• _REQUIREMENT_:
Extract from the entries below, exactly as given, only the lines from the line containing "l.regs := by unfold Lane.setMc; split <;> rfl" to the line containing "l.free := by unfold Lane.setMc; split <;> rfl", both lines included.

• _INFORMATION GIVEN_:

————————

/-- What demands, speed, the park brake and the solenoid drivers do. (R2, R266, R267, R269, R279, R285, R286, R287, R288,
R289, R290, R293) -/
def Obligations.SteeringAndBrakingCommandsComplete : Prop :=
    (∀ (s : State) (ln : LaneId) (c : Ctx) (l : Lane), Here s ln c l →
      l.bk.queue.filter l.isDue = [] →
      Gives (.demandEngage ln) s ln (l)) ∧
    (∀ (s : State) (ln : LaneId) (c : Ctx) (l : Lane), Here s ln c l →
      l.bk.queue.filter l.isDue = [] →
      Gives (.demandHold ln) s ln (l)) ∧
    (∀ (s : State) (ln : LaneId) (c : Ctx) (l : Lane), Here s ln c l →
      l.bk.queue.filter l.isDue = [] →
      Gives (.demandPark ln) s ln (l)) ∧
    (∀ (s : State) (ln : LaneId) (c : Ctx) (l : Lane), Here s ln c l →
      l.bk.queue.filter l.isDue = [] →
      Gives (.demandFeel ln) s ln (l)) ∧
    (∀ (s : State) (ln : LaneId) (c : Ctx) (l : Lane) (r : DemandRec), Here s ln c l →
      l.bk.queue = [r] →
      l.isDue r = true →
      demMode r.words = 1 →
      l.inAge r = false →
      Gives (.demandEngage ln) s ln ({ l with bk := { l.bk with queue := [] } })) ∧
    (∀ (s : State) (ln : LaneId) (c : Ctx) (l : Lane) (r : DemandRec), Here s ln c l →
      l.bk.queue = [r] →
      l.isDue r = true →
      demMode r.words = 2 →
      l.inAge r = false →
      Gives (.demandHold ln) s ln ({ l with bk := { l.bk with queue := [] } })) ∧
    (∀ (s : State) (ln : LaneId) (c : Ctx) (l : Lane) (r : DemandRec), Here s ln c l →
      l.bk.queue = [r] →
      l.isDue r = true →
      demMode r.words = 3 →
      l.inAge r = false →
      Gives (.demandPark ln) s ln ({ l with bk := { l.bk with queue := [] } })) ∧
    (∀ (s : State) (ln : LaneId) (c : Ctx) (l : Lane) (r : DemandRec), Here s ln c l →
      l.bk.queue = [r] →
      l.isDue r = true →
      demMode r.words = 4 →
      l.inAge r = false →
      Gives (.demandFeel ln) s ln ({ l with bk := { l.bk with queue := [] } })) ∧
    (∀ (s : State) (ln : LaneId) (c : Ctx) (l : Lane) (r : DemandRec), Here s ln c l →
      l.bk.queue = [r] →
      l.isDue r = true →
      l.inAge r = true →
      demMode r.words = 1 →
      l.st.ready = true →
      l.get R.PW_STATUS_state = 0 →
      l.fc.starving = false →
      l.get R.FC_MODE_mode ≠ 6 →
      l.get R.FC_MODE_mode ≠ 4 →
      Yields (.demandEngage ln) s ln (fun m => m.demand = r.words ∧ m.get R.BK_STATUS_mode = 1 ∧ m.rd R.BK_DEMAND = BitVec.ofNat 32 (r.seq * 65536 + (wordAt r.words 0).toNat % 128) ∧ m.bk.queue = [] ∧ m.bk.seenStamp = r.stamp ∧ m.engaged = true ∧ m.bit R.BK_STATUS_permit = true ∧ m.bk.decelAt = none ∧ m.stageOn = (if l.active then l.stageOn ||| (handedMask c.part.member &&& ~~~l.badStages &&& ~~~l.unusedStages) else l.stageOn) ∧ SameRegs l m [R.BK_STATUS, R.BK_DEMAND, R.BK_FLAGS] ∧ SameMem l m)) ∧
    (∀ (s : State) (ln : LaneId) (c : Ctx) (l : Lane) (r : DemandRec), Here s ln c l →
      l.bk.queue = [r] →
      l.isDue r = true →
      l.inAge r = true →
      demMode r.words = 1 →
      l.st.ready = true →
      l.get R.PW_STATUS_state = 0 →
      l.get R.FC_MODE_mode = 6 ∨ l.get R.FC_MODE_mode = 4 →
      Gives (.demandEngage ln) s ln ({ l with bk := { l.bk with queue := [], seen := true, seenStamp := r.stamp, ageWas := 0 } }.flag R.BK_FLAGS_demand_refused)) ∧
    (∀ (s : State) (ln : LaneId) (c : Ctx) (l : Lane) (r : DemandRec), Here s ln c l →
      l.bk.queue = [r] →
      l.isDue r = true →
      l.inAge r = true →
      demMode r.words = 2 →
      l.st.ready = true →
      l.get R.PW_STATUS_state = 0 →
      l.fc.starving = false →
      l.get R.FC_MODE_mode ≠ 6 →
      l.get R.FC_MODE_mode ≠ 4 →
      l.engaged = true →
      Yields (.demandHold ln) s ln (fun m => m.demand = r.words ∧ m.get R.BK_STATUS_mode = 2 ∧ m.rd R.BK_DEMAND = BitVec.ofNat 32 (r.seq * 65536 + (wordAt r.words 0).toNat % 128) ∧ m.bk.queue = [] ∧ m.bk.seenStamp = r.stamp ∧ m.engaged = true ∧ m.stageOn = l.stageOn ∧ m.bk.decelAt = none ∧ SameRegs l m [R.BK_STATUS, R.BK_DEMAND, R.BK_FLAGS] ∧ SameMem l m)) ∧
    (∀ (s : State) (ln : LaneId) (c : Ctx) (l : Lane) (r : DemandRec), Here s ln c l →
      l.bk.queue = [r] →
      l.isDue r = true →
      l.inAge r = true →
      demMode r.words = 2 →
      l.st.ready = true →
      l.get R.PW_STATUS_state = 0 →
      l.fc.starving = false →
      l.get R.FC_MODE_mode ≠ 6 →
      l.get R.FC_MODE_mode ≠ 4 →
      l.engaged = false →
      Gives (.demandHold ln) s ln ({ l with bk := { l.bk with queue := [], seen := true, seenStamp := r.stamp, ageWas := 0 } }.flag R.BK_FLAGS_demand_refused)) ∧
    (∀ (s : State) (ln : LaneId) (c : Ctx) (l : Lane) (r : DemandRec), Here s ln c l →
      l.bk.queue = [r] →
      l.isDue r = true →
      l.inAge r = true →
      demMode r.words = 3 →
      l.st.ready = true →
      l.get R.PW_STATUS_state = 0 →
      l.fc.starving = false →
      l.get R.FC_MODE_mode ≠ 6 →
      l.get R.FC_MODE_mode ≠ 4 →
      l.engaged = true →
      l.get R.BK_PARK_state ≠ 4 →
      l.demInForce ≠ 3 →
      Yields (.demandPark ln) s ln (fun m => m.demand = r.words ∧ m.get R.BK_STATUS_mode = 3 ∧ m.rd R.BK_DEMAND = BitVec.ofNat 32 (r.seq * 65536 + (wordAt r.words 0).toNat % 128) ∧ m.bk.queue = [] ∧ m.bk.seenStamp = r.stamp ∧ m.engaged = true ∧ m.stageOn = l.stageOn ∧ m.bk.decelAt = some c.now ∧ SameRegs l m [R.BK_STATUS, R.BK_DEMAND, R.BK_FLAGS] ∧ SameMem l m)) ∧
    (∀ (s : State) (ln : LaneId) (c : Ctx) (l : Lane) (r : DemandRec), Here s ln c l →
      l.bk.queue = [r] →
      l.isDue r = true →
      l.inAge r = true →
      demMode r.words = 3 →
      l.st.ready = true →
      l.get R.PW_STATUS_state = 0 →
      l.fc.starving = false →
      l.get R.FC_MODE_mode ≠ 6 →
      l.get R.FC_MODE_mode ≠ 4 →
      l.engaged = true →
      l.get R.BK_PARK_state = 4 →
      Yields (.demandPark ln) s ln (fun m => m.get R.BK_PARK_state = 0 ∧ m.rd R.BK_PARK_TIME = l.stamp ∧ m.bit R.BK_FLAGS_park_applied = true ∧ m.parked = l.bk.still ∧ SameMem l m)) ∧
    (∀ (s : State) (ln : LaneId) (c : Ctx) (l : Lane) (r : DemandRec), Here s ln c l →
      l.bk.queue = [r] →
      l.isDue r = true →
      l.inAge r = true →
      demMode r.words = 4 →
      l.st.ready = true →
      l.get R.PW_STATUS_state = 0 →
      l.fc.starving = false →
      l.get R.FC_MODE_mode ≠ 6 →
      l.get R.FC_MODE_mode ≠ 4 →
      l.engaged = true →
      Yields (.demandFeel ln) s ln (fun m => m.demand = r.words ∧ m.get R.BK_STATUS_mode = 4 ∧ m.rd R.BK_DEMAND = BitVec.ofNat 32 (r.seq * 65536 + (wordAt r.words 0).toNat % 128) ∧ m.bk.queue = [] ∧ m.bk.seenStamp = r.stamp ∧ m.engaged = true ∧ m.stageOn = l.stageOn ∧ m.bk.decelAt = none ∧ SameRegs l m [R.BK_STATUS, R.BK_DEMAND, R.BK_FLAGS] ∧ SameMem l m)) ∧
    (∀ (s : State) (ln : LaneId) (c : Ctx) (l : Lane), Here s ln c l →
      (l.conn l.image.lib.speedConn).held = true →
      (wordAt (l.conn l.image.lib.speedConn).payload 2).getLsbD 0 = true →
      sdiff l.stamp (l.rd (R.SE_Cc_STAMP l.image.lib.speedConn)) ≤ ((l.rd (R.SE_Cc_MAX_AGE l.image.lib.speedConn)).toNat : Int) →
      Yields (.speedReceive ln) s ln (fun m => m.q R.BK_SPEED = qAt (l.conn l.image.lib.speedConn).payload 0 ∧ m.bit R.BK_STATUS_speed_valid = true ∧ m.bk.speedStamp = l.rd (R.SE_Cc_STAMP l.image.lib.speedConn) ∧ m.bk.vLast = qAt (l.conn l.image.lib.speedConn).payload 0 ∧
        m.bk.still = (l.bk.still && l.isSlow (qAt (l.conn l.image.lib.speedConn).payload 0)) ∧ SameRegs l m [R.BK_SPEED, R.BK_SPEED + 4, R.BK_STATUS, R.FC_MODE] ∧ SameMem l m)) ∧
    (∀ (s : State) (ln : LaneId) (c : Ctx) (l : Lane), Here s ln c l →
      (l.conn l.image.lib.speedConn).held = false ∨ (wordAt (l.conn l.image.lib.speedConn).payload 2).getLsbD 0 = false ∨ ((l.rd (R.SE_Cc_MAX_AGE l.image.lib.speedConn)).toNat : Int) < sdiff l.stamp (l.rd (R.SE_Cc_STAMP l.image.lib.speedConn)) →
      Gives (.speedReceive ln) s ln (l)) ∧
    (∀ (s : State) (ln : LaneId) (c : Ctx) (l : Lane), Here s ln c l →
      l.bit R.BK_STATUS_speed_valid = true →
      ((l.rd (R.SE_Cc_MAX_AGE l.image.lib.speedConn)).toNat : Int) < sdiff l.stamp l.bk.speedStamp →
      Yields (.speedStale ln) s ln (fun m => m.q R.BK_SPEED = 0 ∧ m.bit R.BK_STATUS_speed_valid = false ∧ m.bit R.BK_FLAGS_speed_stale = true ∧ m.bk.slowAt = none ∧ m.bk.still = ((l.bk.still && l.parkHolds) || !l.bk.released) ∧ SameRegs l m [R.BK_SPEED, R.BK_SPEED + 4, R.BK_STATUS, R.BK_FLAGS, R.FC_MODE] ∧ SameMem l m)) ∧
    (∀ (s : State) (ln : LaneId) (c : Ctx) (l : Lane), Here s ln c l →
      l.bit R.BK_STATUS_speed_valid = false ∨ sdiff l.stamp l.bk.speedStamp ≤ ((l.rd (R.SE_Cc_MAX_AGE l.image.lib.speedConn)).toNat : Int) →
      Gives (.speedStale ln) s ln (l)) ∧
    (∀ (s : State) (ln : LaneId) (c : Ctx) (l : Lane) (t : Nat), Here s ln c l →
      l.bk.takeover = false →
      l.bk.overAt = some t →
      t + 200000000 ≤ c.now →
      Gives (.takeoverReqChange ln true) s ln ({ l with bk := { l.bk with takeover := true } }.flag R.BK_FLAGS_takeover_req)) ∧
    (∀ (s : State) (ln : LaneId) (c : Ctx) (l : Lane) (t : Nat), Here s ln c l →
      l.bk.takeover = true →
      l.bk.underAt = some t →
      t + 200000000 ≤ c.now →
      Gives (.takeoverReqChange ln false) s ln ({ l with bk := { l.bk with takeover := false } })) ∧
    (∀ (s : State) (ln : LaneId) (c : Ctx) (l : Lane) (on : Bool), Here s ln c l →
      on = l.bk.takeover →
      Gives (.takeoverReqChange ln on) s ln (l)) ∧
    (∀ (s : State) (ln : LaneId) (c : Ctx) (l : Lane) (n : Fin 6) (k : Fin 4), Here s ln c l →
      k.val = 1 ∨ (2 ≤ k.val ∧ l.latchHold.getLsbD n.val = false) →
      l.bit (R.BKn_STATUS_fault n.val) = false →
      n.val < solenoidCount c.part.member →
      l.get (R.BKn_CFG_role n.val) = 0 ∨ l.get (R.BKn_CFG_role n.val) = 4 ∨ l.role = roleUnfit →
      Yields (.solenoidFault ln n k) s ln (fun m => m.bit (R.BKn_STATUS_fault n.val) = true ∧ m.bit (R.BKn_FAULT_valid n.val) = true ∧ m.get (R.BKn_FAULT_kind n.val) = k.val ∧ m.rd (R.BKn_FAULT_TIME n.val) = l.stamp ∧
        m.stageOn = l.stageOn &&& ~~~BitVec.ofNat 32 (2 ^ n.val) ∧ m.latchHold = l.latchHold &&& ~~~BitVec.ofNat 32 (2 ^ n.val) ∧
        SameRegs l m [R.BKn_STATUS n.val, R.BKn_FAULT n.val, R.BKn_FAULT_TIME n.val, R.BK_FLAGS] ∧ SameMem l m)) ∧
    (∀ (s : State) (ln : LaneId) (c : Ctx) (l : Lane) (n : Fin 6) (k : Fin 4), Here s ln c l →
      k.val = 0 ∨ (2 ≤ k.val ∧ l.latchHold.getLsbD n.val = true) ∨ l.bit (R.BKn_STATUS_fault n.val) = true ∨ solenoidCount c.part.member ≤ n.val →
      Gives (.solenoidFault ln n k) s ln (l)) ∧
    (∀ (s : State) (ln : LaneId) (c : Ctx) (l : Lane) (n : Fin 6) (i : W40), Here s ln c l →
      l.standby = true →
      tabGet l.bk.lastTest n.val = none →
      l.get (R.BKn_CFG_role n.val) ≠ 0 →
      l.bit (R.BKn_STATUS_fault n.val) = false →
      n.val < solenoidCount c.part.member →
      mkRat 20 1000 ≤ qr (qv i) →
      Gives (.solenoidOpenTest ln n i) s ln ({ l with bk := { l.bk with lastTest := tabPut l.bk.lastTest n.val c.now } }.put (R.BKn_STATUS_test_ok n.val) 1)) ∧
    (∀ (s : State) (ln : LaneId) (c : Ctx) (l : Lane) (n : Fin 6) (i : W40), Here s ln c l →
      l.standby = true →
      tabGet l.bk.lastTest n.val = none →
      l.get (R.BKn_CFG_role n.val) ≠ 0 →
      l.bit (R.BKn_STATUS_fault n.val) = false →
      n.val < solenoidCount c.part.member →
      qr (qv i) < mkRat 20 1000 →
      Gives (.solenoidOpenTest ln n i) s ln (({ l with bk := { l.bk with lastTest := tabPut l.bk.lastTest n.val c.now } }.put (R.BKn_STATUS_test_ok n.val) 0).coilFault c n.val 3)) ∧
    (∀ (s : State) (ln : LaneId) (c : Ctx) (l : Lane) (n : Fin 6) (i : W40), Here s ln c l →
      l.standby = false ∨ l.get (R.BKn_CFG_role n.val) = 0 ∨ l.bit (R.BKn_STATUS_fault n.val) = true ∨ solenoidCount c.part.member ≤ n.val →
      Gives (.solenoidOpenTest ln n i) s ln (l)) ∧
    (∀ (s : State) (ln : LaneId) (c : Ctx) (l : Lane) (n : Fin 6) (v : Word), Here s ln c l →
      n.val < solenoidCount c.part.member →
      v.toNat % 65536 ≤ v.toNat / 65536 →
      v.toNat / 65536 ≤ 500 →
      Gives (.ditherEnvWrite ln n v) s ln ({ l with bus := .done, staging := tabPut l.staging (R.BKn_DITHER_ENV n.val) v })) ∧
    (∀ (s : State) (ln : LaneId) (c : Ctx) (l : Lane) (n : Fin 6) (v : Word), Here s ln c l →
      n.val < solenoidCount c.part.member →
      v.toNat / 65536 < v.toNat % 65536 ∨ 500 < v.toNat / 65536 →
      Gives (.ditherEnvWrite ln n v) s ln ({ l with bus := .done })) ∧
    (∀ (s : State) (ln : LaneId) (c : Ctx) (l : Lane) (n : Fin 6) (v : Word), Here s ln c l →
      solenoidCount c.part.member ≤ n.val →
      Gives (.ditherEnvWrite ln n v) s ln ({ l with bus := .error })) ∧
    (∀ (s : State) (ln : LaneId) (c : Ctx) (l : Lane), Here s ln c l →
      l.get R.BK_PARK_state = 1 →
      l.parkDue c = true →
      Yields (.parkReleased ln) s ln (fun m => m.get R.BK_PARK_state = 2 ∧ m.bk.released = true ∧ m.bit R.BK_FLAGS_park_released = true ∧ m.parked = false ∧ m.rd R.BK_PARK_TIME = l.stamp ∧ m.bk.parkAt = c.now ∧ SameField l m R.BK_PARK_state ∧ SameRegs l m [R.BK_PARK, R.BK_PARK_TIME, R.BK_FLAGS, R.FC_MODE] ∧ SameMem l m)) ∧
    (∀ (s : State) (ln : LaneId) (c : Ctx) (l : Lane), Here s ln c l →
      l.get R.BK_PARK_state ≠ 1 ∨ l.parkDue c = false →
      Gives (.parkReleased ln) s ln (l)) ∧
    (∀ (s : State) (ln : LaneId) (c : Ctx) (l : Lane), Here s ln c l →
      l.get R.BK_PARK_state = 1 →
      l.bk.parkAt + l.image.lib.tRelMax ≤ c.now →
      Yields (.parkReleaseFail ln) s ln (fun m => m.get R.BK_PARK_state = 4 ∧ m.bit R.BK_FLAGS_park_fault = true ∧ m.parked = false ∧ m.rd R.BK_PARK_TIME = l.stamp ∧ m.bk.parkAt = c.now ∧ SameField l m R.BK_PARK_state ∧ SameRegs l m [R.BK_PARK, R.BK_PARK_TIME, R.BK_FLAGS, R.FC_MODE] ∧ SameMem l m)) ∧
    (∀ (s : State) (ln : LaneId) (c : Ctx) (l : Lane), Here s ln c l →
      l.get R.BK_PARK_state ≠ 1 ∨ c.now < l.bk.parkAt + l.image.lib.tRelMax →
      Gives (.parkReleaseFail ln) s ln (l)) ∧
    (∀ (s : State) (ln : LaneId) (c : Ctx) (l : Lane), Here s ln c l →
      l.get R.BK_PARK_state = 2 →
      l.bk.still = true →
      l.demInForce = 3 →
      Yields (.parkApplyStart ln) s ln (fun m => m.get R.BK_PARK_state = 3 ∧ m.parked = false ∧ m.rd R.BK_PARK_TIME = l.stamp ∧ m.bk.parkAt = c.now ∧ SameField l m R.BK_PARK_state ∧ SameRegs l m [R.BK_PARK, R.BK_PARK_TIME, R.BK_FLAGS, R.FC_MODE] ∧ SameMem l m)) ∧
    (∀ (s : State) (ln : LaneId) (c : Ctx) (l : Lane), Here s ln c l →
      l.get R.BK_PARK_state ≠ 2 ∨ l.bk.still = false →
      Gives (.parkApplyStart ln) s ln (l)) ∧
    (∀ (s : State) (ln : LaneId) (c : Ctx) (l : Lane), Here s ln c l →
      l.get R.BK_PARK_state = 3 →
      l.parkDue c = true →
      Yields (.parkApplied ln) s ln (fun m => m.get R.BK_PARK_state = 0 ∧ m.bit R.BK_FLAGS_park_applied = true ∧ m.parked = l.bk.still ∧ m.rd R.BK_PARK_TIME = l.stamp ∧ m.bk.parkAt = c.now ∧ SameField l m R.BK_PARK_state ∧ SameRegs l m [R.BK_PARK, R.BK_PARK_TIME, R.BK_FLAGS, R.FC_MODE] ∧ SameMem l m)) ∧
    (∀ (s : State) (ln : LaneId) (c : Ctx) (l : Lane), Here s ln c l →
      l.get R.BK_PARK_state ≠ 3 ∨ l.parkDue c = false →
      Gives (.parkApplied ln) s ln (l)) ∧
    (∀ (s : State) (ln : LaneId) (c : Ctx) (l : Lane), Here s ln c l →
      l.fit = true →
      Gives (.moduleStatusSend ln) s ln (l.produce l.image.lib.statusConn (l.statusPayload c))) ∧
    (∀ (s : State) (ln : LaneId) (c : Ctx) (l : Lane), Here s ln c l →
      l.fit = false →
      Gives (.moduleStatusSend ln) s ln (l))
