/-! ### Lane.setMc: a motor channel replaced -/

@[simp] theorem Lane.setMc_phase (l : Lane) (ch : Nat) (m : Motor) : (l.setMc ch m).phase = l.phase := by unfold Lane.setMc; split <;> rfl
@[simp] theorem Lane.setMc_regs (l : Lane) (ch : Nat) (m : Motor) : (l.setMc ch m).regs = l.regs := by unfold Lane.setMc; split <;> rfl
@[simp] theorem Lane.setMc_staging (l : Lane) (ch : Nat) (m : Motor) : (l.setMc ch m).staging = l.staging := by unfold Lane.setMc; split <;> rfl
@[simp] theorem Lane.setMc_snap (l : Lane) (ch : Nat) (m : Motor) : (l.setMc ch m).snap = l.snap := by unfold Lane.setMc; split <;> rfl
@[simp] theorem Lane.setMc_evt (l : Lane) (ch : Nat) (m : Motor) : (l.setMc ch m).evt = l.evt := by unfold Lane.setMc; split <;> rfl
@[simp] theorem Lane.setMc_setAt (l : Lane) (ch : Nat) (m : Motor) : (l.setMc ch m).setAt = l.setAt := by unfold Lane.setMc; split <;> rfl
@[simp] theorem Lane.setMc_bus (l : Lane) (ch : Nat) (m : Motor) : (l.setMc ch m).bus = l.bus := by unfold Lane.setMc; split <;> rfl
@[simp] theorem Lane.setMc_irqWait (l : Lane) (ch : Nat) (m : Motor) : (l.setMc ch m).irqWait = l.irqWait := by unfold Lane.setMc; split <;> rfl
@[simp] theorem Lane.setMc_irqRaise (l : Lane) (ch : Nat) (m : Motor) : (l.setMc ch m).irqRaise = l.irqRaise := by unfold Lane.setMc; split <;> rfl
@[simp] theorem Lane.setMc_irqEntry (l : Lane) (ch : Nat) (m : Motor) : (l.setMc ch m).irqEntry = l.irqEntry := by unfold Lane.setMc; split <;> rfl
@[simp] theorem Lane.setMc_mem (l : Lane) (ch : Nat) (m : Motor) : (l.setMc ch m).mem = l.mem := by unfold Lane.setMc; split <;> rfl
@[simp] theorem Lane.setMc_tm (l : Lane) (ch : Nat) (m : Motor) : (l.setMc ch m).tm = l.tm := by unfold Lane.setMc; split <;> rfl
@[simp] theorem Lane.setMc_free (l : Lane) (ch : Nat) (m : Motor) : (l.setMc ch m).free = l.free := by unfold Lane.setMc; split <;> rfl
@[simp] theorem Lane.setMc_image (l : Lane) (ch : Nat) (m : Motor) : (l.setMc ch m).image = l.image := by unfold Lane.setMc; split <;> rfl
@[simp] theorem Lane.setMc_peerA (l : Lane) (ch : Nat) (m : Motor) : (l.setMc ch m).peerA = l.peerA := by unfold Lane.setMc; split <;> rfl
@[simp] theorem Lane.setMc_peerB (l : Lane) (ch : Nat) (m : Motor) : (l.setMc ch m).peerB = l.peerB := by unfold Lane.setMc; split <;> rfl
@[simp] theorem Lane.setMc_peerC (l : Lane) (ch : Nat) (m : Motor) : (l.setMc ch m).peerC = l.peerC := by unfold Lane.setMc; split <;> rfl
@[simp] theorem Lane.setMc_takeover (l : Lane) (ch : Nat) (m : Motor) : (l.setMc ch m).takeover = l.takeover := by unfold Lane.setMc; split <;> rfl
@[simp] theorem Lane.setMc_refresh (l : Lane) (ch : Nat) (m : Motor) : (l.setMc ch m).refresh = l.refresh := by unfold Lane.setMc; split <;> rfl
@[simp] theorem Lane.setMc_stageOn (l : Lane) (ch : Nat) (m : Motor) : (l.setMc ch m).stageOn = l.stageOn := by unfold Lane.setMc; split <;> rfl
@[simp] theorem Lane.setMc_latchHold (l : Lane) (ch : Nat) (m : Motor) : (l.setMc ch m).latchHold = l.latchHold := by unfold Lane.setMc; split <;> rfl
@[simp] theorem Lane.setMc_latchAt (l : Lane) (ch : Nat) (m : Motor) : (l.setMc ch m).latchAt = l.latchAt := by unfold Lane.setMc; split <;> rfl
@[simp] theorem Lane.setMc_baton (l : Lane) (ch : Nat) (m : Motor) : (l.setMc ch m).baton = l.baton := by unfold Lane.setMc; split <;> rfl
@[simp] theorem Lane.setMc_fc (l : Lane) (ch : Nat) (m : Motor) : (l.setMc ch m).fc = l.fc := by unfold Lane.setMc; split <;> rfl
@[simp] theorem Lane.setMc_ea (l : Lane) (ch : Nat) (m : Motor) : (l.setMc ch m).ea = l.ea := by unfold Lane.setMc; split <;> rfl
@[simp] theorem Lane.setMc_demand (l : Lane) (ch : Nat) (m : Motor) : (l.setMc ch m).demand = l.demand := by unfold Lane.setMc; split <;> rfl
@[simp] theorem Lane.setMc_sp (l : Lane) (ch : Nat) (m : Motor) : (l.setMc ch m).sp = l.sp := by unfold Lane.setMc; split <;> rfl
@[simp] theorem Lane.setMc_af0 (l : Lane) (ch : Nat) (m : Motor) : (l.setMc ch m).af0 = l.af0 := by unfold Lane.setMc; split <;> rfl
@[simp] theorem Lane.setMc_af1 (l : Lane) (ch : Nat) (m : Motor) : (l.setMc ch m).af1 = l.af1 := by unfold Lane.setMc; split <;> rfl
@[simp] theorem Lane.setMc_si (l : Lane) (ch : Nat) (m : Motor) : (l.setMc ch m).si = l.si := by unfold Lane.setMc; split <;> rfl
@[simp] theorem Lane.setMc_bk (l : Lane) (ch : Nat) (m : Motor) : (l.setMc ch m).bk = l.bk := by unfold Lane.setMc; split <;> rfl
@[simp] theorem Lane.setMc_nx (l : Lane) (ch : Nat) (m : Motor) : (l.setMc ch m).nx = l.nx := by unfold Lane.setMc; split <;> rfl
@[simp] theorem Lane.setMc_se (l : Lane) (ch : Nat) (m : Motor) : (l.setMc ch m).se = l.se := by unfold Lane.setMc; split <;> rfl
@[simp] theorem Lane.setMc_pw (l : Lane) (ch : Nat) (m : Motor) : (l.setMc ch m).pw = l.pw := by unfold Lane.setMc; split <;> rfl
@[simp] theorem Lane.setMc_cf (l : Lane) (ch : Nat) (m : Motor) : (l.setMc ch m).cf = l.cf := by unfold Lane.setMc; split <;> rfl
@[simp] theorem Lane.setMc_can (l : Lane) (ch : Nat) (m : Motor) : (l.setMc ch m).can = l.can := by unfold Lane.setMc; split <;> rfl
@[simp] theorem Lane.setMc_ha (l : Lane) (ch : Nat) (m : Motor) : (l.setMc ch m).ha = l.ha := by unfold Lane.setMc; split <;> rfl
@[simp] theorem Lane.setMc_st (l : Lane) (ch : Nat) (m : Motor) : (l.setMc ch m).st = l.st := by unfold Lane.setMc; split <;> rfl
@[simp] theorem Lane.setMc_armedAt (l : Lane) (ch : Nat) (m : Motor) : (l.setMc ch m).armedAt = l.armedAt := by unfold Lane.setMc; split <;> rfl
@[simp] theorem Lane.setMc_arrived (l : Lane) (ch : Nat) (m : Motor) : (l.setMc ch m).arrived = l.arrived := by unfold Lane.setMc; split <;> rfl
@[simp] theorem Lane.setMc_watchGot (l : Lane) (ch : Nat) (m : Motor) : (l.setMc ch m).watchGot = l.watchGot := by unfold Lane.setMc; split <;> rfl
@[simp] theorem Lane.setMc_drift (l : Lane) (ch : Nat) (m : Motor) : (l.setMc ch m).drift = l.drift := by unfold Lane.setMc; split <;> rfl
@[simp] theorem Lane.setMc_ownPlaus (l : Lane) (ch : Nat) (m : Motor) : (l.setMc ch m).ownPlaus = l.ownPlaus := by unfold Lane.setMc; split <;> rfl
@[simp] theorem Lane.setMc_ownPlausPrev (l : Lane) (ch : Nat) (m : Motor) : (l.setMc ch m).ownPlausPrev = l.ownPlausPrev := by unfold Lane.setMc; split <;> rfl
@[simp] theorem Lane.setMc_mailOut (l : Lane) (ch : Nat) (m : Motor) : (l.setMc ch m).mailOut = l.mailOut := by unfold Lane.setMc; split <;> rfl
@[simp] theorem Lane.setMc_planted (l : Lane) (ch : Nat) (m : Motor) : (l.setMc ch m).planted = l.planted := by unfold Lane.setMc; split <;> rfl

————————

• _FINISHED EXERCISE_:
@[simp] theorem Lane.setMc_regs (l : Lane) (ch : Nat) (m : Motor) : (l.setMc ch m).regs = l.regs := by unfold Lane.setMc; split <;> rfl
@[simp] theorem Lane.setMc_staging (l : Lane) (ch : Nat) (m : Motor) : (l.setMc ch m).staging = l.staging := by unfold Lane.setMc; split <;> rfl
@[simp] theorem Lane.setMc_snap (l : Lane) (ch : Nat) (m : Motor) : (l.setMc ch m).snap = l.snap := by unfold Lane.setMc; split <;> rfl
@[simp] theorem Lane.setMc_evt (l : Lane) (ch : Nat) (m : Motor) : (l.setMc ch m).evt = l.evt := by unfold Lane.setMc; split <;> rfl
@[simp] theorem Lane.setMc_setAt (l : Lane) (ch : Nat) (m : Motor) : (l.setMc ch m).setAt = l.setAt := by unfold Lane.setMc; split <;> rfl
@[simp] theorem Lane.setMc_bus (l : Lane) (ch : Nat) (m : Motor) : (l.setMc ch m).bus = l.bus := by unfold Lane.setMc; split <;> rfl
@[simp] theorem Lane.setMc_irqWait (l : Lane) (ch : Nat) (m : Motor) : (l.setMc ch m).irqWait = l.irqWait := by unfold Lane.setMc; split <;> rfl
@[simp] theorem Lane.setMc_irqRaise (l : Lane) (ch : Nat) (m : Motor) : (l.setMc ch m).irqRaise = l.irqRaise := by unfold Lane.setMc; split <;> rfl
@[simp] theorem Lane.setMc_irqEntry (l : Lane) (ch : Nat) (m : Motor) : (l.setMc ch m).irqEntry = l.irqEntry := by unfold Lane.setMc; split <;> rfl
@[simp] theorem Lane.setMc_mem (l : Lane) (ch : Nat) (m : Motor) : (l.setMc ch m).mem = l.mem := by unfold Lane.setMc; split <;> rfl
@[simp] theorem Lane.setMc_tm (l : Lane) (ch : Nat) (m : Motor) : (l.setMc ch m).tm = l.tm := by unfold Lane.setMc; split <;> rfl
@[simp] theorem Lane.setMc_free (l : Lane) (ch : Nat) (m : Motor) : (l.setMc ch m).free = l.free := by unfold Lane.setMc; split <;> rfl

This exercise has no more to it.